CBT postulates that automatic thoughts arise from deeply held, core unconscious beliefs we have about ourselves, other people, the world and our ability to influence it, and the future. In other words, unconscious negative core beliefs are the source of the negative automatic thoughts that we notice in consciousness. Stressful situations will tend to activate negative core beliefs and, therefore, we shall experience more frequent negative automatic thoughts when we are under stress. Because the thoughts are automatic (i.e., they just appear), people may accept them as true or factual, even though, with some analysis, their tendency to omit important data is typically readily apparent.
The types of automatic thoughts about which we are concerned in therapy are thoughts that involve judgments or assessments about our self, other people, the world in general, and the future. For instance, a negative automatic thought about oneself might go something like, “I’m a loser” or “I never succeed”, or “There must be something wrong with me”. An automatic thought about another person that triggers negative emotions might go something like, “Wow, she is so perfect…I wish I had her life” or “That person is a complete creep”. An automatic thought about the world in general that triggers negative emotions might go something like, “Things like this shouldn’t happen” or “It’s not fair that they expect me to do this.” Finally, an automatic thought about the future that tends to trigger negative emotions might go something like, “This will never work” or “Things just always get worse.”
As you read through the automatic thoughts in the last paragraph, you probably noticed that all of them involve elements of generalization, extremes, black and white thinking, or demands about how the world “should” work. Basically, automatic thoughts ignore or deny the existence of the detail, variability, and nuance that is a part of all things and situations. When it comes to automatic thoughts, things are all one way or all another. People are perfect or abysmal. We ourselves are completely worthless and at the total mercy of unreasonable and arbitrary conditions. The future is bleak and devoid of hope. Life should not make such demands of us.
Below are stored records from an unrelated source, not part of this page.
-- ==== Sys2Proof/Machine/Step.lean ====
section
/-! DEFINITION. One step of the CORE (spec/40_step_engine.md R110), and the placing of a word where it is fetched. -/

namespace Sys2Proof.Machine

/-- What follows the execute: `State.complete` on a next state. -/
def afterExec (o : Host.Outcome State Fault Refusal) : Host.Outcome State Fault Refusal :=
  match o with
  | .next t => .next t.complete
  | .fault f => .fault f
  | .refused r => .refused r

/-- R110 in its order: the halt check (R121); the host's key write that stands before this step (R266); the fetch, which
may raise (R111); decode (R112); execute (R113); the timer update unless a fault was raised (R118, R119). -/
def step (s : State) : Host.Outcome State Fault Refusal :=
  match s.fault with
  | some cause => .fault (.halted cause)
  | none =>
    match s.takeKeys.fetch with
    | none => .next (s.takeKeys.raise (.fetchOutOfBounds s.pc))
    | some op => afterExec (exec (decodeWord op) s.takeKeys)

/-- The state with a table word stored where the next step fetches: FAULT is cleared, since a halted CORE fetches nothing
(R121), and a PC whose word lies outside memory is put at the entry point 0x200 (R60, R111). It stands for the host's program
load (mark: DESIGN CHOICE, notes/assumptions/5.md). -/
def State.withFetchWord (s : State) (nbits w : Nat) : State :=
  let op : Word := BitVec.ofNat 16 (w % 2 ^ nbits)
  let t : State := { s with fault := none, pc := if inBounds s.pc.toNat 2 then s.pc else 0x200 }
  (t.storeByte t.pc.toNat (BitVec.ofNat 8 (op.toNat / 256))).storeByte (t.pc.toNat + 1) (BitVec.ofNat 8 op.toNat)

end Sys2Proof.Machine
end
So, how do we work with these types of thoughts?
Noticing that they are active in our consciousness is the first step. That is why mindfulness is such a core skill. When we are taking a mindful perspective to our thoughts and feelings—that is, being present with them in the moment and observing them without the need to to deny them or push them away—we are in a better position to notice them and respond to them effectively.
The second step is taking a careful listen to them. What is being included in the thought and what is being omitted? Do you notice elements of black and white thinking or extremes in thinking? Do you notice the presence of generalizations (e.g., “He always does that”)? Do you notice demands about how people should behave or how the world should be ordered? (“She shouldn’t have said that!”)
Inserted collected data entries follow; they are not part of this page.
-- ==== Sys2Proof/Certificates/Slice0/Obligations.lean ====
section
/-! DEFINITION. The statements for the provers, from the numbered rules of spec/. A rule whose text carries a mark
`[decision: …]` or `[derived: …]` is the spec's own choice or inference: a statement that rests on one says so. -/

open Sys2Proof Sys2Proof.Machine

/-! ## Encoding (spec/30_encoding.md) -/

/-- R81, R85, R90: one word of each row of the opcode table, so of each layout and of each function nibble and function
byte, and one word no row selects, written out bit by bit, decodes to the instruction it stands for (R90's notation is
decision D21). -/
def Obligations.SpecimenWordsDecodeToTheirInstructions : Prop :=
  decodeWord 0b0000000011101110#16 = .ret ∧
  decodeWord 0b0001001000000100#16 = .jump 0x204 ∧
  decodeWord 0b0010010000000000#16 = .call 0x400 ∧
  decodeWord 0b0011111100000001#16 = .skipIfEqual 0xF 0x01 ∧
  decodeWord 0b0100001100010000#16 = .skipIfNotEqual 3 0x10 ∧
  decodeWord 0b0110101000111100#16 = .loadConstant 0xA 0x3C ∧
  decodeWord 0b0111000000000001#16 = .addConstant 0 0x01 ∧
  decodeWord 0b1000000100100000#16 = .load 1 2 ∧
  decodeWord 0b1000001101000010#16 = .and 3 4 ∧
  decodeWord 0b1000101010110100#16 = .add 0xA 0xB ∧
  decodeWord 0b1000110011010101#16 = .sub 0xC 0xD ∧
  decodeWord 0b1010001100000000#16 = .setAddress 0x300 ∧
  decodeWord 0b1100001000001111#16 = .randomAnd 2 0x0F ∧
  decodeWord 0b1101010101100011#16 = .draw 5 6 3 ∧
  decodeWord 0b1110000110100001#16 = .skipIfNotPressed 1 ∧
  decodeWord 0b1111000100000111#16 = .loadDelay 1 ∧
  decodeWord 0b1111100100010101#16 = .setDelay 9 ∧
  decodeWord 0b1111011100101001#16 = .setFontLocation 7 ∧
  decodeWord 0b1111100000110011#16 = .setBCD 8 ∧
  decodeWord 0b1111001001100101#16 = .loadRegisters 2 ∧
  decodeWord 0b0000000011101111#16 = .notImplemented 0x00EF

/-- R84, R85 (derived): for every well-formed instruction and every value of its operands, decoding the bytes of its word
gives it back, and leaves the bytes after it. -/
def Obligations.DecodeOfEncodeIsTheInstruction : Prop :=
  ∀ (i : Instr) (rest : List Byte), i.wellFormed = true → decode (encodeBytes i ++ rest) = .ok (i, rest)

/-- R83, R84 (derived): every word decodes to a well-formed instruction whose encoding is that word, so no two words
share an instruction. -/
def Obligations.EncodeOfDecodeIsTheWord : Prop :=
  ∀ op : Word, (decodeWord op).wellFormed = true ∧ encode (decodeWord op) = op

/-- R83: decoding is total, each word decodes to exactly one variant, that of the one row of the opcode map that selects
it, and a word no row selects decodes to `NotImplemented` with the raw word. -/
def Obligations.EachWordDecodesToItsTableRow : Prop :=
  ∀ op : Word,
    (∀ row ∈ opcodeTable, row.selects op = true → (decodeWord op).mnemonic = row.mnemonic) ∧
    (∀ row ∈ opcodeTable, ∀ row' ∈ opcodeTable, row.selects op = true → row'.selects op = true → row = row') ∧
    ((∀ row ∈ opcodeTable, row.selects op = false) → decodeWord op = .notImplemented op)

/-- R86 (derived by the spec from R84): the words that decode to `NotImplemented` are exactly the unassigned space that R86
lists range by range. -/
def Obligations.CatchAllIsTheUnassignedSpace : Prop :=
  ∀ op : Word, decodeWord op = .notImplemented op ↔ unassignedWord op = true

/-! ## The step engine (spec/40_step_engine.md) -/

/-- R50: the fetched word holds memory[PC] in bits 15:8 and memory[PC+1] in bits 7:0. -/
def Obligations.FetchIsBigEndian : Prop :=
  ∀ s : State, s.pc.toNat + 1 ≤ 0xFFF →
    ∃ op : Word, s.fetch = some op ∧
      op.toNat / 0x100 = (s.loadByte s.pc.toNat).toNat ∧
      op.toNat % 0x100 = (s.loadByte (s.pc.toNat + 1)).toNat

/-- R110 with the latch of decision D1: when the next step fetches and decodes `i`, it is `exec i` at that state (after the
host's pending key write, notes/assumptions/3.md); where that raised a fault nothing is added, else both timers count down
and the next random byte is due (notes/assumptions/1.md). The halves of the word are bytes of memory at PC and PC + 1. -/
def Obligations.StepRunsTheDecodedInstruction : Prop :=
  ∀ (s t : State) (i : Instr), s.fetches i → exec i s.takeKeys = .next t →
    (t.fault ≠ none → step s = .next t) ∧
    (t.fault = none → step s = .next
      { t with
        dt := if t.dt.toNat = 0 then 0 else t.dt - 1
        st := if t.st.toNat = 0 then 0 else t.st - 1
        rndIndex := t.rndIndex + 1 })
The third step is to do the work to develop an alternative thought to counterbalance the automatic thought you detected and analyzed. The alternative thought will need to add in some information and/or take into consideration details that the automatic thought omitted. Alternative thoughts, therefore, add balance and detail to the nuance-bereft automatic thoughts. In the beginning, generating alternative thoughts can seem a little like an exercise (in truth it is!), but with practice, you will notice that your mind starts to formulate those types of thoughts on its own.
For example: An alternative thought to “I am a loser” could be “Sometimes I don’t succeed, but that’s normal for everyone. Much of the time I get done what I need to do and things work out OK. It’s not helpful for me to over-focus on the situations that don’t go my way. I can learn from them, but then I can put them down and focus on the future.”